> **Try it**
What lines of the data hold the string "freeMiddle"? Copy them all.

> **Entries provided**
theorem State.takeCells_kept_eq {s : State} {q n : Nat} {a1 : List Nat} {a2 : State}
    (h0 : Kept aim s) (e : State.takeCells s q n = (a1, a2)) : Kept aim a2 := by
  have x := State.takeCells_kept (aim := aim) (s := s) (q := q) (n := n) h0
  rw [e] at x
  exact x

theorem State.holdCells_kept {s : State} {l : List Nat} (h0 : Kept aim s) : Kept aim (State.holdCells s l) := by
  unfold State.holdCells
  try dsimp only
  repeat' first
    | with_reducible assumption
    | (with_reducible intro _)
    | with_reducible apply kept_foldl
    | with_reducible apply keptOut_next
    | with_reducible exact keptOut_fault
    | (simp only [kept_mk]; with_reducible refine keptMk_of ?_ ?_ ?_ ?_ ?_)
    | with_reducible exact keep_rfl

theorem State.freeCell_kept {s : State} {c : Nat} (h0 : Kept aim s) : Kept aim (State.freeCell s c) := by
  unfold State.freeCell
  try dsimp only
  repeat' first
    | with_reducible assumption
    | (with_reducible intro _)
    | with_reducible apply kept_foldl
    | with_reducible apply State.partAdd_kept
    | with_reducible apply keptOut_next
    | with_reducible exact keptOut_fault
    | (simp only [kept_mk]; with_reducible refine keptMk_of ?_ ?_ ?_ ?_ ?_)
    | with_reducible exact keep_rfl
    | exact fun _ => by decide
    | exact by decide
    | split

theorem State.freeCellList_kept {s : State} {l : List QCell} (h0 : Kept aim s) : Kept aim (State.freeCellList s l) := by
  unfold State.freeCellList
  try dsimp only
  repeat' first
    | with_reducible assumption
    | (with_reducible intro _)
    | with_reducible apply kept_foldl
    | with_reducible apply State.freeCell_kept

theorem State.setLink_kept {s : State} {c next : Nat} (h0 : Kept aim s) : Kept aim (State.setLink s c next) := by
  unfold State.setLink
  try dsimp only
  repeat' first
    | with_reducible assumption
    | (with_reducible intro _)
    | with_reducible apply kept_foldl
    | with_reducible apply keptOut_next
    | with_reducible exact keptOut_fault
    | (simp only [kept_mk]; with_reducible refine keptMk_of ?_ ?_ ?_ ?_ ?_)
    | with_reducible exact keep_rfl
    | exact fun _ => by decide
    | exact by decide
    | split

theorem State.linkCells_kept {s : State} {l : List Nat} (h0 : Kept aim s) : Kept aim (State.linkCells s l) := by
  induction l generalizing s with
  | nil => exact h0
  | cons a r ih =>
    cases r with
    | nil => exact h0
    | cons b r => exact ih (State.setLink_kept h0)

theorem State.linkRun_kept {s : State} {run more : List QCell} (h0 : Kept aim s) : Kept aim (State.linkRun s run more) := by
  unfold State.linkRun
  try dsimp only
  repeat' first
    | with_reducible assumption
    | (with_reducible intro _)
    | with_reducible apply kept_foldl
    | with_reducible apply State.linkCells_kept

theorem State.formSegs_kept {s : State} {q : Nat} (h0 : Kept aim s) : Kept aim (State.formSegs s q) := h0

theorem State.endSpill_kept {s : State} {q : Nat} (h0 : Kept aim s) : Kept aim (State.endSpill s q) := by
  unfold State.endSpill
  try dsimp only
  repeat' first
    | with_reducible assumption
    | (with_reducible intro _)
    | with_reducible apply kept_foldl
    | with_reducible apply State.setQueue_kept
    | with_reducible apply State.linkRun_kept
    | with_reducible apply keptOut_next
    | with_reducible exact keptOut_fault
    | with_reducible exact keep_rfl
    | exact fun _ => by decide
    | exact by decide
    | split

theorem State.sweep_kept {s : State} {q : Nat} {free : Bool} (h0 : Kept aim s) : Kept aim (State.sweep s q free) := by
  unfold State.sweep
  try dsimp only
  repeat' first
    | with_reducible assumption
    | (with_reducible intro _)
    | with_reducible apply kept_foldl
    | with_reducible apply State.setQueue_kept
    | with_reducible apply State.freeCellList_kept
    | with_reducible apply keptOut_next
    | with_reducible exact keptOut_fault
    | with_reducible exact keep_rfl
    | exact fun _ => by decide
    | exact by decide
    | split

theorem State.joinHead_kept {s : State} {q : Nat} {l : List QCell} (h0 : Kept aim s) : Kept aim (State.joinHead s q l) := by
  unfold State.joinHead
  try dsimp only
  repeat' first
    | with_reducible assumption
    | (with_reducible intro _)
    | with_reducible apply kept_foldl
    | with_reducible apply State.setQueue_kept
    | with_reducible apply State.linkRun_kept
    | with_reducible apply State.sweep_kept

theorem State.joinBacklog_kept {n : Nat} {s : State} {q : Nat} (h0 : Kept aim s) : Kept aim (State.joinBacklog n s q) := by
  induction n generalizing s with
  | zero => exact h0
  | succ n ih =>
    unfold State.joinBacklog
    dsimp only
    split
    · split
      · exact ih (State.joinHead_kept (State.setQueue_kept h0))
      · exact h0
    · exact h0

theorem State.refillOnce_kept {s : State} {q : Nat} (h0 : Kept aim s) : Kept aim (State.refillOnce s q) := by
  unfold State.refillOnce
  try dsimp only
  repeat' first
    | with_reducible assumption
    | (with_reducible intro _)
    | with_reducible apply kept_foldl
    | with_reducible apply State.joinBacklog_kept
    | with_reducible apply State.setQueue_kept
    | with_reducible apply State.endSpill_kept
    | with_reducible apply State.count_kept
    | with_reducible apply keptOut_next
    | with_reducible exact keptOut_fault
    | (simp only [kept_mk]; with_reducible refine keptMk_of ?_ ?_ ?_ ?_ ?_)
    | with_reducible exact keep_rfl
    | exact fun _ => by decide
    | exact by decide
    | split

theorem State.issueRefills_kept {n : Nat} {s : State} {q : Nat} (h0 : Kept aim s) : Kept aim (State.issueRefills n s q) := by
  induction n generalizing s with
  | zero => exact h0
  | succ n ih =>
    unfold State.issueRefills
    split
    · exact ih (State.refillOnce_kept h0)
    · exact h0

theorem State.noteStall_kept {s : State} {q : Nat} (h0 : Kept aim s) : Kept aim (State.noteStall s q) := by
  unfold State.noteStall
  try dsimp only
  repeat' first
    | with_reducible assumption
    | (with_reducible intro _)
    | with_reducible apply kept_foldl
    | with_reducible apply State.setQueue_kept
    | with_reducible apply State.bump_kept
    | with_reducible apply keptOut_next
    | with_reducible exact keptOut_fault
    | with_reducible exact keep_rfl
    | exact fun _ => by decide
    | exact by decide
    | split

theorem State.setHbmChan_kept {s : State} {c : Nat} {x : HbmChan} (h0 : Kept aim s) : Kept aim (State.setHbmChan s c x) := h0

theorem State.setStack_kept {s : State} {k : Nat} {x : Stack} (h0 : Kept aim s) : Kept aim (State.setStack s k x) := h0

theorem State.meterTake_kept {s : State} {k : Nat} (h0 : Kept aim s) : Kept aim (State.meterTake s k) := by
  unfold State.meterTake
  try dsimp only
  repeat' first
    | with_reducible assumption
    | (with_reducible intro _)
    | with_reducible apply kept_foldl
    | with_reducible apply keptOut_next
    | with_reducible exact keptOut_fault
    | (simp only [kept_mk]; with_reducible refine keptMk_of ?_ ?_ ?_ ?_ ?_)
    | with_reducible exact keep_rfl

theorem State.grantSeg_kept {s : State} {q : Nat} (h0 : Kept aim s) : ∀ t, State.grantSeg s q = some t → Kept aim t.2 := by
  intro t e
  unfold State.grantSeg at e
  split at e
  · cases e
  · split at e
    · cases e
    · cases e; exact h0
theorem State.grantSeg_kept_eq {s : State} {q a1 : Nat} {a2 : State}
    (h0 : Kept aim s) (e : State.grantSeg s q = some (a1, a2)) : Kept aim a2 :=
  State.grantSeg_kept h0 _ e

theorem State.noteSegLow_kept {s : State} (h0 : Kept aim s) : Kept aim (State.noteSegLow s) := by
  unfold State.noteSegLow
  dsimp only
  repeat' first
    | with_reducible assumption
    | with_reducible apply State.raise_kept
    | (simp only [kept_mk]; with_reducible refine keptMk_of ?_ ?_ ?_ ?_ ?_)
    | with_reducible exact keep_rfl
    | split

theorem State.freeSegList_kept {s : State} {l : List Nat} (h0 : Kept aim s) : Kept aim (State.freeSegList s l) := by
  unfold State.freeSegList
  try dsimp only
  repeat' first
    | with_reducible assumption
    | (with_reducible intro _)
    | with_reducible apply kept_foldl
    | with_reducible apply State.noteSegLow_kept
    | with_reducible apply keptOut_next
    | with_reducible exact keptOut_fault
    | (simp only [kept_mk]; with_reducible refine keptMk_of ?_ ?_ ?_ ?_ ?_)
    | with_reducible exact keep_rfl

theorem State.freeMiddle_kept {s : State} {q : Nat} {l : List Seg} (h0 : Kept aim s) : Kept aim (State.freeMiddle s q l) := by
  unfold State.freeMiddle
  try dsimp only
  repeat' first
    | with_reducible assumption
    | (with_reducible intro _)
    | with_reducible apply kept_foldl
    | with_reducible apply State.freeCellList_kept
    | with_reducible apply State.freeSegList_kept
    | with_reducible apply keptOut_next
    | with_reducible exact keptOut_fault
    | (simp only [kept_mk]; with_reducible refine keptMk_of ?_ ?_ ?_ ?_ ?_)
    | with_reducible exact keep_rfl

> **Expected answer**
theorem State.freeMiddle_kept {s : State} {q : Nat} {l : List Seg} (h0 : Kept aim s) : Kept aim (State.freeMiddle s q l) := by
  unfold State.freeMiddle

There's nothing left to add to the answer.